Africa-Press – Zimbabwe. When her 19-year-old daughter boarded a flight to Russia last year, Ulita Semende of Harare believed she was watching her child soar toward a brighter future.
Now, she fears she sent her into captivity.
“We hardly speak these days,” Semende said, her voice breaking. “The last time she called on WhatsApp—back in May—she sounded rushed, afraid. I am beginning to believe the stories about the girls manufacturing drones because she is so secretive. She will not tell me about her job, or her studies.”
Semende’s daughter is one of a growing number of young Zimbabwean women believed to have been recruited by Russia’s “Alabuga Start” initiative. Advertised as a training and entrepreneurship programme, it has been linked to drone production for the war in Ukraine at the Alabuga Special Economic Zone, over 1,000 kilometres east of Moscow.
What began as a promise of opportunity has curdled into a transnational nightmare, ensnaring hundreds of young women from across Africa, including South Africa, Uganda, and Nigeria. Recruited through social media influencers, student groups, and sometimes even government-linked figures, they are now at the centre of a growing scandal.
While South Africa and Uganda have launched official investigations and suspended their participation, the Zimbabwean government’s response has been marked by silence, leaving families in agonising limbo.
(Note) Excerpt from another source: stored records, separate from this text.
theorem State.actAuth_keeps (s : State) (l : LaneNo) (b : Bool) (p : List Byte) : keeps [.lanes, .fwd, .counts, .trunk] s ((State.actAuth l b p s).2) := by
  unfold State.actAuth
  dsimp only
  repeat' split
  all_goals simp

@[simp] theorem keeps_actAuth (l : LaneNo) (b : Bool) (p : List Byte) (hsub : [.lanes, .fwd, .counts, .trunk] ⊆ fs) :
    keeps fs s ((State.actAuth l b p t).2) ↔ keeps fs s t := (State.actAuth_keeps t l b p).iff hsub

/-! ### Start-up -/

theorem keeps_setLanes (x : Vector Lane 16) (h : .lanes ∈ fs) :
    keeps fs s { t with lanes := x } ↔ keeps fs s t :=
  keeps.iff (gs := [.lanes])
    (keeps_of_fields fun g h => by cases g <;> first | rfl | exact absurd (by decide) h)
    (List.cons_subset.2 ⟨h, List.nil_subset _⟩)

theorem State.settleLanes_keeps (s : State) : keeps [.lanes] s (s.settleLanes) := (keeps_setLanes _ (by decide)).2 (keeps.refl _ _)

@[simp] theorem keeps_settleLanes (hsub : [.lanes] ⊆ fs) :
    keeps fs s (t.settleLanes) ↔ keeps fs s t := (State.settleLanes_keeps t).iff hsub

theorem State.ownLabels_keeps (s : State) : keeps [.labels] s (s.ownLabels) := by
  unfold State.ownLabels
  simp

@[simp] theorem keeps_ownLabels (hsub : [.labels] ⊆ fs) :
    keeps fs s (t.ownLabels) ↔ keeps fs s t := (State.ownLabels_keeps t).iff hsub

theorem State.settleJournal_keeps (s : State) : keeps [.link, .journal, .counts, .fwd, .staging, .alerts, .trunk] s (s.settleJournal) := by
  unfold State.settleJournal
  dsimp only
  repeat' split
  all_goals simp

@[simp] theorem keeps_settleJournal (hsub : [.link, .journal, .counts, .fwd, .staging, .alerts, .trunk] ⊆ fs) :
    keeps fs s (t.settleJournal) ↔ keeps fs s t := (State.settleJournal_keeps t).iff hsub

theorem State.prepare_keeps (s : State) : keeps [.link, .journal, .counts, .fwd, .staging, .alerts, .trunk, .lanes, .labels, .unit] s (s.prepare) := by
  unfold State.prepare
  simp

@[simp] theorem keeps_prepare (hsub : [.link, .journal, .counts, .fwd, .staging, .alerts, .trunk, .lanes, .labels, .unit] ⊆ fs) :
    keeps fs s (t.prepare) ↔ keeps fs s t := (State.prepare_keeps t).iff hsub

end Sys2Proof.Machine
end

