/-- A field with a default is in a range that holds the default too. -/
theorem orDefault_range {image : List Byte} {n d lo hi : Nat} (v : Nat) (h : lo ≤ hi) (hd : lo ≤ d ∧ d ≤ hi) :
    let x := (orDefault image n d (clampField lo hi v)).1
    lo ≤ x ∧ x ≤ hi := by
  intro x
  show lo ≤ (orDefault image n d (clampField lo hi v)).1 ∧ (orDefault image n d (clampField lo hi v)).1 ≤ hi
  rw [orDefault_fst]
  split
  · exact clampField_range h v
  · exact hd

/-- How many fields of an image were brought into their range (R205). -/
theorem readProfile_clamped (image : List Byte) :
    let read (k n : Nat) : Nat := numAt image k n
    let outside (lo hi v : Nat) : Bool := decide (v < lo ∨ hi < v)
    (readProfile image).2 = ([outside 0 15 (read 6 1), outside 0 16 (read 7 1), outside 0 15 (read 9 1),
       outside 256 100000 (read 11 4), given image 8 && outside 128 100000 (read 17 4),
       given image 5 && outside 0 1439 (read 26 2), given image 4 && outside 1 8 (read 28 1), outside 0 1439 (read 29 2),
       outside 0 1439 (read 31 2), outside 0 1439 (read 33 2), given image 3 && outside 1 24 (read 35 1),
       given image 2 && outside 3 12 (read 36 1), given image 1 && !decide (read 37 1 ∈ [1, 2, 5, 10]),
       given image 0 && outside 1 16384 (read 38 2), decide (3 < read 40 1), decide (3 < read 42 1),
       decide (3 < read 44 1), decide (3 < read 46 1)].filter id).length := by
  intro read outside
  have clamped (n d lo hi v : Nat) : (orDefault image n d (clampField lo hi v)).2 = (given image n && outside lo hi v).toNat :=
    orDefault_snd image n d (clampField_snd lo hi v)
  have cash (v : Nat) : (orDefault image 1 1 (cashField v)).2 = (given image 1 && !decide (v ∈ [1, 2, 5, 10])).toNat :=
    orDefault_snd image 1 1 (cashField_snd v)
  simp only [readProfile, length_filter_id_cons, List.filter_nil, List.length_nil, Nat.add_zero, clamped, cash,
    clampField_snd, useField_snd, outside, read, Nat.add_assoc]

/-! ### What judges the reference and the holder (R103, R150) -/

theorem State.judgedReference_congr (hs : t.settings = s.settings) (hp : t.part = s.part) (hq : t.trunk.peers = s.trunk.peers) :
    t.judgedReference = s.judgedReference := by
  simp only [State.judgedReference, State.self, State.canSend, State.peer, hs, hp, hq]

theorem bestHolder_congr (hs : t.settings = s.settings) (hq : t.trunk.peers = s.trunk.peers) (l : List Station)
    (b : Option Station) : bestHolder t l b = bestHolder s l b := by
  induction l generalizing b with
  | nil => rfl
  | cons n l ih => simp only [bestHolder, State.self, State.peer, hs, hq, ih]; congr

theorem State.judgedHolder_congr (hs : t.settings = s.settings) (hp : t.part = s.part) (hq : t.trunk.peers = s.trunk.peers)
    (hu : t.fwd.up = s.fwd.up) (hh : t.fwd.holder = s.fwd.holder) : t.judgedHolder = s.judgedHolder := by
  simp only [State.judgedHolder, State.canSend, State.peer, hp, hq, hu, hh, bestHolder_congr hs hq]
  congr

/-- The holder's judgement may end the attempt in progress; it starts none and leaves the early notice. -/
theorem State.judgeHolder_follows (s : State) :
    s.journal.Remarked s.judgeHolder.journal ∧ s.link.Follows s.judgeHolder.link := by
  have changed (h : Option Station) : s.journal.Remarked ((s.withFwd fun w => { w with holder := h }).bump .holderChanges).journal ∧
      s.link.Follows ((s.withFwd fun w => { w with holder := h }).bump .holderChanges).link := by
    rw [State.bump_journal, State.bump_link]
    exact ⟨.refl _, .refl _⟩
  unfold State.judgeHolder
  dsimp only
  split
  · exact ⟨.refl _, .refl _⟩
  · split
    · exact changed _
    · split
      · have ended := ((s.withFwd fun w => { w with holder := s.judgedHolder }).bump .holderChanges).sessionEvent_proceeds .pathLost
        exact ⟨(changed _).1.trans ended.journal, (changed _).2.trans ended.link⟩
      · exact changed _

/-! ### The preparations (R50, R76, R120, R166, R196, R198) -/

theorem State.settleLanes_lane (s : State) (l : LaneNo) :
    s.settleLanes.lane l = { s.lane l with state := if l.val < s.settings.laneCount then .down else .disabled } := by
  simp [State.lane, State.settleLanes, Vector.get_eq_getElem]

theorem State.ownLabels_owned (s : State) (n : Nat) :
    s.ownLabels.owned n = (s.owned n).map fun o => { o with hearing := { o.hearing with owner := s.self } } :=
  AMap.get_map s.labels.owned (fun o : Owned => { o with hearing := { o.hearing with owner := s.self } }) n

/-- The journal in STARTING: a flag set is an alert, and a notice for the end of the listening period (R76, R171). -/
theorem State.settleJournal_high (hp : s.part = .starting) (h : s.settings.highWatermark ≤ s.journal.records.length) :
    s.settleJournal = ((s.withJournal fun j => { j with high := true }).recordAlert .journalHigh .warn .self
      (.count s.journal.records.length)).withLink fun l => { l with earlyPending := true } := by
  have part : ((s.withJournal fun j => { j with high := true }).recordAlert .journalHigh .warn .self
      (.count s.journal.records.length)).part = .starting := ((State.recordAlert_keeps _ _ _ _ _) .part (by decide)).trans hp
  unfold State.settleJournal State.journalLoaded
  simp only [h, decide_true, if_true]
  unfold State.watermarkCrossed
  rw [part]

theorem State.settleJournal_low (h : s.journal.records.length < s.settings.highWatermark) :
    s.settleJournal = s.withJournal fun j => { j with high := false } := by
  unfold State.settleJournal State.journalLoaded
  simp [Nat.not_le.2 h]

/-- In STARTING a mode decided is told to no block (R197). -/
theorem State.decideMode_starting (hp : s.part = .starting) :
    keeps [.unit, .counts, .alerts] s s.decideMode ∧ State.Alerts 1 s s.decideMode := by
  have told (m : Mode) : ((s.withUnit fun u => { u with mode := m }).bump .modeChanges).noticeMode m =
      (s.withUnit fun u => { u with mode := m }).bump .modeChanges := by
    have part : ((s.withUnit fun u => { u with mode := m }).bump .modeChanges).part = .starting :=
      ((State.bump_keeps _ _) .part (by decide)).trans hp
    unfold State.noticeMode
    exact if_pos (.inl part)
  have changed (m : Mode) : keeps [.unit, .counts] s ((s.withUnit fun u => { u with mode := m }).bump .modeChanges) := by simp
  unfold State.decideMode State.changeMode
  dsimp only
  rw [told]
  split
  · exact ⟨keeps.refl _ _, .refl _ _⟩
  · split
    · exact ⟨((changed _).mono (by decide)).trans ((State.recordAlert_keeps _ _ _ _ _).mono (by decide)),
        (State.Alerts.of_keeps (changed _) (by decide) 0).trans (.recordAlert _ _ _ _ _)⟩
    · exact ⟨(changed _).mono (by decide), .of_keeps (changed _) (by decide) 1⟩

/-- The lines as the profile and their levels give them (R198). -/
def State.linesRead (s : State) : Vector EventLine 4 :=
  Vector.ofFn fun i : LineNo =>
    { use := (s.settings.lines.get i).1, activeHigh := (s.settings.lines.get i).2
      asserted := s.levels.get i == (s.settings.lines.get i).2, edges := (s.unit.lines.get i).edges }

theorem State.linesRead_get (s : State) (i : LineNo) :
    s.linesRead.get i = { use := (s.settings.lines.get i).1, activeHigh := (s.settings.lines.get i).2
                          asserted := s.levels.get i == (s.settings.lines.get i).2, edges := (s.unit.lines.get i).edges } := by
  simp [State.linesRead, Vector.get_eq_getElem]

theorem State.readLines_lines (s : State) : s.readLines.unit.lines = s.linesRead := by
  unfold State.readLines
  dsimp only
  split
  · rw [State.mainsChanged_unit]
    rfl
  · rfl

theorem State.readLines_mains (hm : s.unit.mains = .clear) :
    s.readLines.unit.mains =
      if s.readLines.unit.asserted .mainsFail then .rising (s.now + Config.seconds 2) else .clear := by
  have asserted : s.readLines.unit.asserted .mainsFail = ({ s.unit with lines := s.linesRead } : ModeUnit).asserted .mainsFail :=
    congrArg (fun l : Vector EventLine 4 => ({ s.unit with lines := l } : ModeUnit).asserted .mainsFail) s.readLines_lines
  rw [asserted]
  unfold State.readLines
  dsimp only
  split
  next h =>
    rw [State.mainsChanged_unit]
    simp only [State.withUnit, hm]
    exact (if_pos h).symm
  next h => exact hm.trans (if_neg h).symm

/-- The state with the profile's journal flag judged (R76). -/
def State.settled (s : State) : State := s.settleLanes.ownLabels.settleJournal

/-- What the preparations leave, in STARTING, of what the entry to LISTENING and the obligation ask. -/
structure State.Prepared (s t : State) : Prop where
  keeps : Machine.keeps [.lanes, .labels, .journal, .link, .fwd, .counts, .alerts, .unit] s t
  lanes : ∀ l, t.lane l = { s.lane l with state := if l.val < s.settings.laneCount then .down else .disabled }
  labels : t.labels = s.ownLabels.labels
  high : t.journal.high = decide (s.settings.highWatermark ≤ s.journal.records.length)
  early : t.link.earlyPending = (decide (s.settings.highWatermark ≤ s.journal.records.length) || s.link.earlyPending)
  alerts : s.settings.highWatermark ≤ s.journal.records.length → ∃ v : State,
    AlertList.Grows 1 (v.recordAlert .journalHigh .warn .self (.count s.journal.records.length)).alerts t.alerts
  fwd : t.fwd = { s.fwd with up := s.carrier && s.settings.uplinkPresent }
  mode : t.unit.mode = decidedMode t.unit
  lines : t.unit.lines = s.linesRead
  mains : s.unit.mains = .clear →
    t.unit.mains = if t.unit.asserted .mainsFail then .rising (s.now + Config.seconds 2) else .clear

theorem State.settleJournal_starting (hp : s.part = .starting) :
    Machine.keeps [.journal, .link, .counts, .alerts] s s.settleJournal := by
  by_cases h : s.settings.highWatermark ≤ s.journal.records.length
  · rw [State.settleJournal_high hp h]
    simp
  · rw [State.settleJournal_low (Nat.not_le.1 h)]
    simp

/-- What the judgement of the watermark leaves of the journal, the session and the alerts. -/
theorem State.settleJournal_spec (hp : s.part = .starting) :
    s.settleJournal.journal.high = decide (s.settings.highWatermark ≤ s.journal.records.length) ∧
    s.settleJournal.link.earlyPending = (decide (s.settings.highWatermark ≤ s.journal.records.length) || s.link.earlyPending) ∧
    (s.settings.highWatermark ≤ s.journal.records.length → ∃ v : State,
      s.settleJournal.alerts = (v.recordAlert .journalHigh .warn .self (.count s.journal.records.length)).alerts) := by
  by_cases h : s.settings.highWatermark ≤ s.journal.records.length
  · have alerted := (s.withJournal fun j => { j with high := true }).recordAlert_keeps
      .journalHigh .warn .self (.count s.journal.records.length)
    rw [State.settleJournal_high hp h, decide_eq_true h]
    refine ⟨?_, rfl, fun _ => ⟨_, rfl⟩⟩
    exact congrArg Journal.high (alerted .journal (by decide))
  · rw [State.settleJournal_low (Nat.not_le.1 h), decide_eq_false h]
    exact ⟨rfl, rfl, fun k => absurd k h⟩

theorem State.settled_keeps (hp : s.part = .starting) :
    Machine.keeps [.lanes, .labels, .journal, .link, .counts, .alerts] s s.settled := by
  have before : keeps [.lanes, .labels] s s.settleLanes.ownLabels := by simp
  have part : s.settleLanes.ownLabels.part = .starting := (before .part (by decide)).trans hp
  exact (before.mono (by decide)).trans ((State.settleJournal_starting part).mono (by decide))

theorem State.settled_spec (hp : s.part = .starting) :
    s.settled.journal.high = decide (s.settings.highWatermark ≤ s.journal.records.length) ∧
    s.settled.link.earlyPending = (decide (s.settings.highWatermark ≤ s.journal.records.length) || s.link.earlyPending) ∧
    (s.settings.highWatermark ≤ s.journal.records.length → ∃ v : State,
      s.settled.alerts = (v.recordAlert .journalHigh .warn .self (.count s.journal.records.length)).alerts) := by
  have before : keeps [.lanes, .labels] s s.settleLanes.ownLabels := by simp
  have part : s.settleLanes.ownLabels.part = .starting := (before .part (by decide)).trans hp
  have settings : s.settleLanes.ownLabels.settings = s.settings := before .settings (by decide)
  have journal : s.settleLanes.ownLabels.journal = s.journal := before .journal (by decide)
  have link : s.settleLanes.ownLabels.link = s.link := before .link (by decide)
  have spec := State.settleJournal_spec part
  rwa [settings, journal, link] at spec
At a post-cabinet briefing on Tuesday, Information Minister Jenfan Muswere said the government had not yet discussed the issue. “Unfortunately what you asked wasn’t discussed in today’s briefing,” he stated. “We will take it into consideration in our next meeting.”
Deputy Information Minister Omphile Marupi echoed this, telling NewsDay, “We have not heard any reports from the embassy on the exploitation of women… but investigations are ongoing.”
For families like Sositina Mukatwa’s, that official silence is unbearable. “I am living in fear because the government is mum,” said the 43-year-old from Chivhu. Her daughter left in 2023, mentioning only a scholarship. Since then, communication has been sporadic and strained.
“She has only called thrice to say she is fine, but I could sense she was not free to talk,” Mukatwa explained. “The last time, she sounded drunk and hinted she had been laid off. Later, she sent US$200 and insisted she was ‘back at work,’ but refused to say what she was doing.”
In a Harare suburb, 55-year-old Ruzvidzo Masambaasiyana carries a similar burden of guilt. He secured the opportunity for his daughter through a friend in government. “When she left, I felt my connection to those in higher offices had finally paid off,” he recalls.
That confidence has since shattered. “I was not worried until I saw the news—that they are manufacturing drones used in the war. I tried to talk to her about it in April, but she brushed me aside. I feel like I sold my daughter into slavery.”
A Crisis Forged in Poverty
Prominent human rights advocate Effie Ncube argues the crisis is rooted in Africa’s pervasive poverty and inequality. “It’s not surprising that we are seeing people being dragged into the Ukraine-Russian conflict,” he said. “It’s something that should concern every government in the African continent and beyond.”
He stressed that Zimbabwe must work with its regional partners on a coordinated response. “That means mobilising within the SADC region and mobilising within the African Union because we are interconnected.”
Bulawayo-based gender activist Thando Gwiji says desperation has made Zimbabwe’s youth easy prey. “Until poverty is fixed, young people will volunteer to be enslaved and fed rather than be free and hungry,” she stated. “Moreover, women’s rights remain severely underfunded, which makes young women easy targets for trafficking schemes disguised as opportunities.”
Academic Mehluli Nyathi warns the issue goes beyond simple deception. “This is not soft diplomacy; it’s economic coercion. African governments are being drawn into military-industrial arrangements under the guise of student training.”
A Call for Action
Linda Masarira, president of the LEAD party, has called for concrete steps: tightening exit controls for minors, licensing overseas recruiters, and compelling social media platforms to remove deceptive ads.
“Finally, we must align enforcement with our Trafficking in Persons law and work with the AU and SADC to mount a joint task force because this problem is regional in scale,” Masarira said. “Anything less signals impunity to those profiting from our daughters’ vulnerability.”
For now, families are left with only echoes. The voices of their daughters, once familiar and close, now sound distant, hurried, and haunted by an unseen war.
“I don’t know where to turn,” Ulita Semende says quietly, her hope fading with each passing day. “I just want my daughter home.”